§ **WORK REQUIRED**: Could you reproduce the lines below from the one with "prog : s.prog = image" through the one with "mw : s.mw.instr = fetchedBefore image m 4"? Keep both ends and add nothing.

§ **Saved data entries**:
»»
-- ==== Sys2Proof/Machine/Core.lean ====
section
/-! DEFINITION. The machine behind the host's interface. -/

def Sys2Proof.core : Host.Core :=
  { State := Sys2Proof.Machine.State, Fault := Sys2Proof.Machine.Fault,
    Refusal := Sys2Proof.Machine.Refusal, step := Sys2Proof.Machine.step,
    reset := Sys2Proof.Machine.State.reset }
end

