-- ==== Sys2Proof/Laws/Step.lean ====
section
/-! SUPPORT. What a step can do, said once: stuck, a fetch fault, or one instruction and the end of the step. -/

namespace Sys2Proof.Machine

/-- The fetch reads the opcode at PC (R65, R90). -/
theorem State.fetch_eq {s : State} (h : s.pc.toNat ≤ 0xFFE) : s.fetch = some s.opcodeAtPc := by
  unfold State.fetch
  rw [if_neg (by omega), opcodeOfBytes_eq]
  rfl

theorem State.fetch_none {s : State} (h : 0xFFE < s.pc.toNat) : s.fetch = none := by
  unfold State.fetch
  rw [if_pos h]

theorem step_stuck {s : State} {k : Fault} (h : s.fault = some k) : step s = .next s.stuckStep := by
  simp [step, h]

theorem step_fetchFault {s : State} (h : s.fault = none) (hp : 0xFFE < s.pc.toNat) :
    step s = .next s.fetchFault := by
  simp [step, h, State.fetch_none hp]

theorem step_exec {s : State} (h : s.fault = none) (hp : s.pc.toNat ≤ 0xFFE) :
    step s = finishStep (exec (decode s.opcodeAtPc) s) := by
  simp [step, h, State.fetch_eq hp]

/-- Inversion: the three things a step can do. -/
theorem step_cases {s u : State} (h : step s = .next u) :
    (∃ k, s.fault = some k ∧ u = s.stuckStep) ∨
    (s.fault = none ∧ 0xFFE < s.pc.toNat ∧ u = s.fetchFault) ∨
    (s.fault = none ∧ s.pc.toNat ≤ 0xFFE ∧ ∃ t, exec (decode s.opcodeAtPc) s = .next t ∧ u = t.endStep) := by
  cases hf : s.fault with
  | some k => rw [step_stuck hf] at h; cases h; exact .inl ⟨k, rfl, rfl⟩
  | none =>
    by_cases hp : s.pc.toNat ≤ 0xFFE
    · rw [step_exec hf hp] at h
      cases he : exec (decode s.opcodeAtPc) s with
      | next t => rw [he] at h; cases h; exact .inr (.inr ⟨rfl, hp, t, rfl, rfl⟩)
      | fault r => rw [he] at h; cases h
      | refused r => rw [he] at h; cases h
    · rw [step_fetchFault hf (by omega)] at h; cases h; exact .inr (.inl ⟨rfl, by omega, rfl⟩)

end Sys2Proof.Machine
end

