omit hone in
/-- Some earlier bit has struck, wherever it was drawn, exactly where one strikes for VF = 0: the first to strike is drawn
with VF = 0. -/
theorem exists_struck_iff {m : Nat} :
    (∃ b < m, s.spriteBit (b / 8) (b % 8) = true ∧ s.pixel (s.liveIndex x y c (b / 8) (b % 8)) ≠ 0x00) ↔
      s.struckBefore x y (m / 8) (m % 8) := by
  classical
  constructor
  · rintro ⟨b, hb, hset, hpixel⟩
    by_cases hbefore : s.struckBefore x y (b / 8) (b % 8)
    · obtain ⟨a, ha, hstrike⟩ := struckBefore_iff.mp hbefore
      exact struckBefore_iff.mpr ⟨a, by omega, hstrike⟩
    · rw [liveIndex_of_not_struckBefore hzero hbefore] at hpixel
      exact struckBefore_iff.mpr ⟨b, hb, hset, hpixel⟩
  · intro hm
    have hex := struckBefore_iff.mp hm
    obtain ⟨hfirst, hset, hpixel⟩ := Nat.find_spec hex
    have hnone : ¬ s.struckBefore x y (Nat.find hex / 8) (Nat.find hex % 8) := by
      rw [struckBefore_iff]
      rintro ⟨a, ha, hstrike⟩
      exact Nat.find_min hex ha ⟨by omega, hstrike⟩
    rw [← liveIndex_of_not_struckBefore hzero hnone] at hpixel
    exact ⟨_, hfirst, hset, hpixel⟩

/-- In the middle of a live drawing VF holds `c` of the bit to visit, so a coordinate register reads its live value. -/
theorem Drawn.reg_live {m : Nat} (h : Drawn s.drawStart (s.liveIndex x y c) m t) (k : Reg) :
    (t.reg k).toNat = s.liveCoord (c (m / 8) (m % 8)) k := by
  unfold State.liveCoord
  split
  · next hk =>
    subst hk
    have hstruck : t.reg .vf = 1 ↔ s.struckBefore x y (m / 8) (m % 8) := h.struck.trans (exists_struck_iff hzero)
    by_cases hm : s.struckBefore x y (m / 8) (m % 8)
    · rw [hone _ _ hm]
      exact congrArg BitVec.toNat (hstruck.mpr hm)
    · rw [hzero _ _ hm]
      have hstart : s.drawStart.reg .vf = 0 := State.reg_setReg_same ..
      rcases h.change.vf with hvf | hvf
      · exact congrArg BitVec.toNat (hvf.trans hstart)
      · exact absurd (hstruck.mp hvf) hm
  · next hk => exact congrArg BitVec.toNat ((h.change.regs k hk).trans ((State.reg_setReg ..).trans (if_neg hk)))

end

/-- Settles O40: at every visit VF is 1 exactly where an earlier bit has struck, and as VF only rises, no two bits address
one pixel. -/
theorem liveDrawReadsVfAsItChanges : Obligations.LiveDrawReadsVfAsItChanges := by
  intro x y n s c hlatch hrange hone hzero
  have hidx (m : Nat) (_ : m < 8 * n.toNat) (t : State) (ht : Drawn s.drawStart (s.liveIndex x y c) m t) :
      pixelIndex (t.drawCoords x y (s.reg x, s.reg y)) (m / 8) (m % 8) = s.liveIndex x y c (m / 8) (m % 8) := by
    have hcfg : t.cfg = s.cfg := (congrArg State.cfg ht.change.eq).trans rfl
    rw [State.drawCoords, hcfg, hlatch, State.liveIndex, ← ht.reg_live hone hzero x, ← ht.reg_live hone hzero y]
    rfl
  have hfresh (m : Nat) (hm : m < 8 * n.toNat) (b : Nat) (hb : b < m) :
      s.liveIndex x y c (b / 8) (b % 8) ≠ s.liveIndex x y c (m / 8) (m % 8) := by
    obtain ⟨hle, hsucc⟩ := liveFlag_le hone hzero hb
    exact spriteIndex_ne (liveCoord_le hle hsucc s x) (liveCoord_le hle hsucc s y) hb (bit_lt_of_nibble hm)
  obtain ⟨t, hexec, h⟩ := exec_drw_draws hrange hidx hfresh
  exact ⟨t, hexec, h.toggled, h.vf, h.struck, h.draw, h.pc, h.frame⟩

end Sys2Proof.Machine
end
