-- ==== Sys2Proof/Machine/Pipeline.lean ====
section
/-! DEFINITION. One clock cycle (R70): the stages Write-Back, Memory, Decode, Fetch, the Flush, and the cycle boundary, shared by
all instructions. What Execute computes is the instruction's own meaning: it hands `clock` the ALU result and the branch
decision. -/

namespace Sys2Proof.Machine

/-! ### Step 1, Write-Back (R73) -/

/-- The value Write-Back commits: the loaded word for LW, the ALU result otherwise (R73). -/
def committed (l : MWLatch) : Word :=
  match l.instr with
  | .lw _ _ _ => l.memData
  | .add _ _ _ | .sub _ _ _ | .mul _ _ _ | .and _ _ _ | .or _ _ _ => l.aluResult
  | .addi _ _ _ | .sll _ _ _ | .srl _ _ _ => l.aluResult
  | .sw _ _ _ | .beq _ _ _ | .j _ | .nop => l.aluResult

/-- The register file after Write-Back; SW, BEQ, J and bubbles commit nothing (R73). -/
def writeBack (l : MWLatch) (x : RegFile) : RegFile :=
  match dest l.instr with
  | some r => RegFile.write x r (committed l)
  | none => x

/-! ### Step 2, Memory (R74) -/

/-- The word LW reads; 0 for every other instruction (R74, D14). -/
def loadedWord (memSize : Nat) (m : Memory) (l : EMLatch) : Word :=
  match l.instr with
  | .lw _ _ _ => memRead memSize m l.aluResult
  | .nop | .add _ _ _ | .sub _ _ _ | .mul _ _ _ | .and _ _ _ | .or _ _ _ => 0#32
  | .addi _ _ _ | .sll _ _ _ | .srl _ _ _ | .sw _ _ _ | .beq _ _ _ | .j _ => 0#32

/-- Data memory after the Memory stage: only SW writes it (R74). -/
def storeStage (memSize : Nat) (m : Memory) (l : EMLatch) : Memory :=
  match l.instr with
  | .sw _ _ _ => memWrite memSize m l.aluResult l.rtVal
  | .nop | .add _ _ _ | .sub _ _ _ | .mul _ _ _ | .and _ _ _ | .or _ _ _ => m
  | .addi _ _ _ | .sll _ _ _ | .srl _ _ _ | .lw _ _ _ | .beq _ _ _ | .j _ => m

/-- MW' (R74). -/
def memoryStage (memSize : Nat) (m : Memory) (l : EMLatch) : MWLatch where
  instr := l.instr
  aluResult := l.aluResult
  rtVal := l.rtVal
  memData := loadedWord memSize m l

/-! ### Step 4, Decode (R76) -/

/-- DE' of an instruction, its operands read from the register file as Write-Back left it in the same cycle (R76). -/
def decodeStage (x : RegFile) (i : Instr) : DELatch where
  instr := i
  rsVal := sourceValue x (rsSource i)
  rtVal := sourceValue x (rtSource i)
  imm := immField i

/-! ### Step 5, Fetch (R77) -/

/-- What Fetch leaves: FD' and the advanced `pc`. -/
structure Fetched where
  latch : FDLatch
  pc : Word
  deriving DecidableEq, Repr

/-- Inside the program: the word at `pc`, with `pc + 1`; outside: a bubble, `pc` unchanged (R77). An ill-formed word has no
meaning (R113). -/
def fetchStage (prog : List InstrWord) (pc : Word) : Except DecodeError Fetched :=
  match wordAt prog pc with
  | none => .ok ⟨FDLatch.empty, pc⟩
  | some w =>
    match decode w with
    | .ok i => .ok ⟨⟨i, pc + 1#32⟩, pc + 1#32⟩
    | .error e => .error e

/-! ### Step 6, Flush (R78), and the whole cycle (R70) -/

/-- A taken branch redirects `pc` and replaces FD' and DE' by bubbles; EM' and MW' are kept (R78). -/
def flush (branch : Branch) (s : State) : State :=
  match branch with
  | none => s
  | some target => { s with pc := target, fd := FDLatch.empty, de := DELatch.empty }

/-- The state after steps 1 to 5: every stage has read the latch upstream of it as it stood at the start of the cycle (R71).
`i` is the instruction in Execute, `result` its ALU result. -/
def advance (i : Instr) (result : Word) (f : Fetched) (s : State) : State :=
  { s with
    regs := writeBack s.mw s.regs
    mem := storeStage s.memSize s.mem s.em
    mw := memoryStage s.memSize s.mem s.em
    em := ⟨i, result, s.de.rtVal⟩
    de := decodeStage (writeBack s.mw s.regs) s.fd.instr
    fd := f.latch
    pc := f.pc
    cycles := s.cycles + 1 }

/-- One clock cycle in which Execute finishes instruction `i` with the given ALU result and branch decision (R70). -/
def clock (i : Instr) (result : Word) (branch : Branch) (s : State) : Host.Outcome State Fault Refusal :=
  match fetchStage s.prog s.pc with
  | .ok f => .next (flush branch (advance i result f s))
  | .error e => .refused (.illFormedWord e)

/-! ### Halt (R136) -/

/-- `pc` is outside the program and no latch holds a valid instruction (R136). -/
def halted (s : State) : Bool :=
  !pcInBounds s.prog s.pc && !s.fd.instr.valid && !s.de.instr.valid && !s.em.instr.valid && !s.mw.instr.valid

end Sys2Proof.Machine
end

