-- ==== Sys2Proof/Laws/Encoding.lean ====
section
/-! SUPPORT. The fields of the word: unpacking what was packed, and back. -/

namespace Sys2Proof

/-- The high part of a joined pattern. -/
theorem extract_high {m n : Nat} (a : BitVec m) (b : BitVec n) (k w : Nat) :
    (a ++ b).extractLsb' (n + k) w = a.extractLsb' k w := by
  ext i hi
  have h : ¬n + k + i < n := by omega
  have e : n + k + i - n = k + i := by omega
  simp [BitVec.getElem_extractLsb', BitVec.getLsbD_append, h, e]

/-- The low part of a joined pattern. -/
theorem extract_low {m n : Nat} (a : BitVec m) (b : BitVec n) : (a ++ b).extractLsb' 0 n = b := by
  ext i hi
  simp [BitVec.getElem_extractLsb', BitVec.getLsbD_append, hi]

/-- A whole pattern. -/
theorem extract_all {n : Nat} (a : BitVec n) : a.extractLsb' 0 n = a := by
  ext i hi
  simp

/-- No field is lost or moved by packing (R45). -/
@[simp] theorem unpack_pack (f : Fields) : unpack (pack f) = f := by
  obtain ⟨op, rs, rt, rd, z, imm, addr⟩ := f
  have h6 : (op ++ rs ++ rt ++ rd ++ z ++ imm ++ addr).extractLsb' 0 32 = addr := extract_low _ _
  have h5 : (op ++ rs ++ rt ++ rd ++ z ++ imm ++ addr).extractLsb' (32 + 0) 32 = imm := by
    rw [extract_high, extract_low]
  have h4 : (op ++ rs ++ rt ++ rd ++ z ++ imm ++ addr).extractLsb' (32 + (32 + 0)) 13 = z := by
    rw [extract_high, extract_high, extract_low]
  have h3 : (op ++ rs ++ rt ++ rd ++ z ++ imm ++ addr).extractLsb' (32 + (32 + (13 + 0))) 5 = rd := by
    rw [extract_high, extract_high, extract_high, extract_low]
  have h2 : (op ++ rs ++ rt ++ rd ++ z ++ imm ++ addr).extractLsb' (32 + (32 + (13 + (5 + 0)))) 5 = rt := by
    rw [extract_high, extract_high, extract_high, extract_high, extract_low]
  have h1 : (op ++ rs ++ rt ++ rd ++ z ++ imm ++ addr).extractLsb' (32 + (32 + (13 + (5 + (5 + 0))))) 5 = rs := by
    rw [extract_high, extract_high, extract_high, extract_high, extract_high, extract_low]
  have h0 : (op ++ rs ++ rt ++ rd ++ z ++ imm ++ addr).extractLsb' (32 + (32 + (13 + (5 + (5 + (5 + 0)))))) 4 = op := by
    rw [extract_high, extract_high, extract_high, extract_high, extract_high, extract_high, extract_all]
  simp only [unpack, pack, Fields.mk.injEq]
  exact ⟨h0, h1, h2, h3, h4, h5, h6⟩

/-- Neighbouring slices of a word joined again. -/
theorem extract_join (w : InstrWord) (s m n : Nat) :
    w.extractLsb' (s + n) m ++ w.extractLsb' s n = w.extractLsb' s (m + n) := by
  ext i hi
  simp only [BitVec.getElem_extractLsb', BitVec.getElem_append]
  split
  · rfl
  · congr 1
    omega

/-- The fields make up the whole word (R45). -/
@[simp] theorem pack_unpack (w : InstrWord) : pack (unpack w) = w := by
  have h := extract_all w
  have e1 := extract_join w 87 4 5
  have e2 := extract_join w 82 9 5
  have e3 := extract_join w 77 14 5
  have e4 := extract_join w 64 19 13
  have e5 := extract_join w 32 32 32
  have e6 := extract_join w 0 64 32
  simp only [Nat.reduceAdd] at e1 e2 e3 e4 e5 e6
  simp only [pack, unpack]
  rw [e1, e2, e3, e4, e5, e6]
  exact h

/-- The word of an instruction has the fields of the instruction. -/
@[simp] theorem unpack_encode (i : Instr) : unpack (encode i) = i.fields := unpack_pack i.fields

/-- The word as a number, field by field (R45). -/
theorem toNat_encode (i : Instr) :
    (encode i).toNat =
      (((((i.fields.opcode.toNat * 2 ^ 5 + i.fields.rs.toNat) * 2 ^ 5 + i.fields.rt.toNat) * 2 ^ 5 + i.fields.rd.toNat) *
        2 ^ 13 + i.fields.zero.toNat) * 2 ^ 32 + i.fields.imm.toNat) * 2 ^ 32 + i.fields.address.toNat := by
  unfold encode pack
  simp only [BitVec.toNat_append]
  rw [← Nat.shiftLeft_add_eq_or_of_lt (by omega), ← Nat.shiftLeft_add_eq_or_of_lt (by omega),
    ← Nat.shiftLeft_add_eq_or_of_lt (by omega), ← Nat.shiftLeft_add_eq_or_of_lt (by omega),
    ← Nat.shiftLeft_add_eq_or_of_lt (by omega), ← Nat.shiftLeft_add_eq_or_of_lt (by omega)]
  simp only [Nat.shiftLeft_eq]

/-- Two words with the same fields are one word. -/
theorem unpack_inj {v w : InstrWord} (h : unpack v = unpack w) : v = w := by
  rw [← pack_unpack v, ← pack_unpack w, h]

end Sys2Proof
end

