/-- The state after `m` cycles of a program without branches: the last four words fetched are in the four latches. -/
structure StraightRun (image : List InstrWord) (m : Nat) (s : State) : Prop where
  prog : s.prog = image
  pc : s.pc = BitVec.ofNat 32 (min m image.length)
  cycles : s.cycles = m
  fd : s.fd.instr = fetchedBefore image m 1
  de : s.de.instr = fetchedBefore image m 2
  em : s.em.instr = fetchedBefore image m 3
  mw : s.mw.instr = fetchedBefore image m 4

/-- In cycle `m` Fetch delivers the word at index `m` and moves `pc` past it, as long as there is one. -/
theorem fetchStage_straight {image : List InstrWord} {m : Nat} {f : Fetched} (himg : imageOk image = true)
    (h : fetchStage image (BitVec.ofNat 32 (min m image.length)) = .ok f) :
    f.latch.instr = slotAt image m ∧ f.pc = BitVec.ofNat 32 (min (m + 1) image.length) := by
  obtain ⟨hlen, -⟩ := imageOk_iff.1 himg
  have hpc : (BitVec.ofNat 32 (min m image.length)).toInt = (min m image.length : Nat) :=
    toInt_ofNat_of_le (by omega)
  rcases fetchStage_cases h with ⟨hnone, rfl⟩ | ⟨w, i, hw, hi, rfl⟩
  · have hm : image.length ≤ m := by
      by_contra hm
      exact wordAt_ne_none (by omega) hnone
    refine ⟨?_, by rw [min_eq_right hm, min_eq_right (by omega)]⟩
    cases hc : instrAt image m with
    | none => simp [slotAt, hc, FDLatch.empty]
    | some c => exact absurd (lt_length_of_instrAt hc) (by omega)
  · have hm : m < image.length := by
      have := (inBounds_of_wordAt hw).2
      omega
    rw [min_eq_left hm.le] at hw ⊢
    rw [min_eq_left hm]
    have hnat : (BitVec.ofNat 32 m).toNat = m := by
      simp only [Config.maxProgLen] at hlen
      rw [BitVec.toNat_ofNat, Nat.mod_eq_of_lt (by omega)]
    exact ⟨by rw [slotAt, ← hnat, instrAt_of_wordAt hw hi]; rfl, by rw [BitVec.ofNat_add]⟩

/-- A cycle of such a run moves every instruction on by one latch. -/
theorem step_straight {image : List InstrWord} {m : Nat} {s : State} (himg : imageOk image = true)
    (hstraight : ∀ k c, instrAt image k = some c → transfersControl c = false) (hs : StraightRun image m s)
    (hrun : halted s = false) : ∃ t, step s = .next t ∧ StraightRun image (m + 1) t := by
  obtain ⟨rfl, hpc, hcycles, hfd, hde, hem, hmw⟩ := hs
  have hb : branchOf s.de.instr s.de = none := by
    refine branchOf_of_not_transfersControl ?_ s.de
    rw [hde]
    exact fetchedBefore_induction (P := fun c => transfersControl c = false) rfl fun c => hstraight _ c
  obtain ⟨t, hst, ht, -⟩ := step_completes_running himg hrun
  obtain ⟨hdet, hfetch⟩ := exec_notSquashed ht hb
  obtain ⟨hprog, -⟩ := exec_sameProgram ht
  rw [hpc] at hfetch
  obtain ⟨hfdt, hpct⟩ := fetchStage_straight himg hfetch
  refine ⟨t, hst, hprog, hpct, by rw [exec_cycles ht, hcycles], ?_, ?_, ?_, ?_⟩
  · rw [hfdt]
    rfl
  · rw [fetchedBefore_succ, ← hfd, hdet]
    rfl
  · rw [fetchedBefore_succ, ← hde, exec_em ht]
  · rw [fetchedBefore_succ, ← hem, exec_mw ht, memoryStage_instr]

/-- Such a run goes on while there are words to fetch or the instruction at index `v` is in a latch. -/
theorem straight_not_halted {image : List InstrWord} {m v : Nat} {i : Instr} {s : State} (himg : imageOk image = true)
    (hs : StraightRun image m s) (hv : instrAt image v = some i) (hvalid : i.valid = true)
    (hm : m < max image.length (v + 5)) : halted s = false := by
  obtain ⟨rfl, hpc, -, hfd, hde, hem, hmw⟩ := hs
  have hvlt := lt_length_of_instrAt hv
  have hslot (d : Nat) : fetchedBefore s.prog (v + d) d = i := by simp [fetchedBefore, slotAt, hv]
  obtain hlt | rfl | rfl | rfl | rfl :
      m < s.prog.length ∨ m = v + 1 ∨ m = v + 2 ∨ m = v + 3 ∨ m = v + 4 := by omega
  · refine not_halted_of_inBounds ?_
    rw [hpc, min_eq_left hlt.le, toInt_ofNat_of_le (hlt.le.trans (imageOk_iff.1 himg).1)]
    omega
  · exact not_halted_of_fd (by rw [hfd, hslot, hvalid])
  · exact not_halted_of_de (by rw [hde, hslot, hvalid])
  · exact not_halted_of_em (by rw [hem, hslot, hvalid])
  · exact not_halted_of_mw (by rw [hmw, hslot, hvalid])

/-- It has halted once all words are fetched and the last valid one, at index `v`, has left the four latches. -/
theorem straight_halted {image : List InstrWord} {m v : Nat} {s : State} (himg : imageOk image = true)
    (hs : StraightRun image m s) (hlast : ∀ k c, v < k → instrAt image k = some c → c.valid = false)
    (hm : max image.length (v + 5) ≤ m) : halted s = true ∧ s.pc.toInt = image.length := by
  obtain ⟨rfl, hpc, -, hfd, hde, hem, hmw⟩ := hs
  have hpc' : s.pc.toInt = s.prog.length := by
    rw [hpc, min_eq_right (by omega), toInt_ofNat_of_le (imageOk_iff.1 himg).1]
  have hslot {d : Nat} (hd : d ≤ 4) : fetchedBefore s.prog m d = .nop :=
    fetchedBefore_induction (P := fun c => c = .nop) rfl fun c hc => valid_eq_false.1 (hlast _ c (by omega) hc)
  refine ⟨(halted_iff s).2 ⟨by omega, ?_, ?_, ?_, ?_⟩, hpc'⟩
  · rw [hfd, hslot (by decide)]
  · rw [hde, hslot (by decide)]
  · rw [hem, hslot (by decide)]
  · rw [hmw, hslot (by decide)]

/-- A run extended by one last step. -/
theorem run_then_step {n : Nat} {s t u : State} (h : run n s = .next t) (hlast : step t = .next u) :
    run (n + 1) s = .next u := by
  induction n generalizing s with
  | zero =>
    cases h
    exact run_succ_next_iff.2 ⟨u, hlast, rfl⟩
  | succ n ih =>
    obtain ⟨r, hst, hrun⟩ := run_succ_next_iff.1 h
    exact run_succ_next_iff.2 ⟨r, hst, ih hrun⟩

/-- Settles O49: cycle by cycle the run stays a straight one and does not halt before its last cycle. -/
theorem straightLineRunLength : Obligations.StraightLineRunLength := by
  intro image n fill s v i hload hstraight hv hvalid hlast
  obtain ⟨himg, -, rfl⟩ := load_ok_iff.1 hload
  generalize hstart : ({ State.reset with prog := image, memSize := n, srlFill := fill } : State) = s
  have h0 : StraightRun image 0 s := by
    subst hstart
    exact ⟨rfl, by rw [Nat.zero_min]; rfl, rfl, rfl, rfl, rfl, rfl⟩
  have hruns (m : Nat) (hm : m ≤ max image.length (v + 5)) : ∃ t, run m s = .next t ∧ StraightRun image m t := by
    induction m with
    | zero => exact ⟨s, rfl, h0⟩
    | succ m ih =>
      obtain ⟨t, hrun, ht⟩ := ih (by omega)
      obtain ⟨u, hst, hu⟩ := step_straight himg hstraight ht (straight_not_halted himg ht hv hvalid (by omega))
      exact ⟨u, run_then_step hrun hst, hu⟩
  refine ⟨?_, fun m hm => ?_⟩
  · obtain ⟨t, hrun, ht⟩ := hruns _ le_rfl
    obtain ⟨hh, hpc⟩ := straight_halted himg ht hlast le_rfl
    exact ⟨t, hrun, hh, ht.cycles, hpc⟩
  · obtain ⟨t, hrun, ht⟩ := hruns m hm.le
    exact ⟨t, hrun, straight_not_halted himg ht hv hvalid hm⟩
««
§ **THE COMPLETED TASK**:
  prog : s.prog = image
  pc : s.pc = BitVec.ofNat 32 (min m image.length)
  cycles : s.cycles = m
  fd : s.fd.instr = fetchedBefore image m 1
  de : s.de.instr = fetchedBefore image m 2
  em : s.em.instr = fetchedBefore image m 3
  mw : s.mw.instr = fetchedBefore image m 4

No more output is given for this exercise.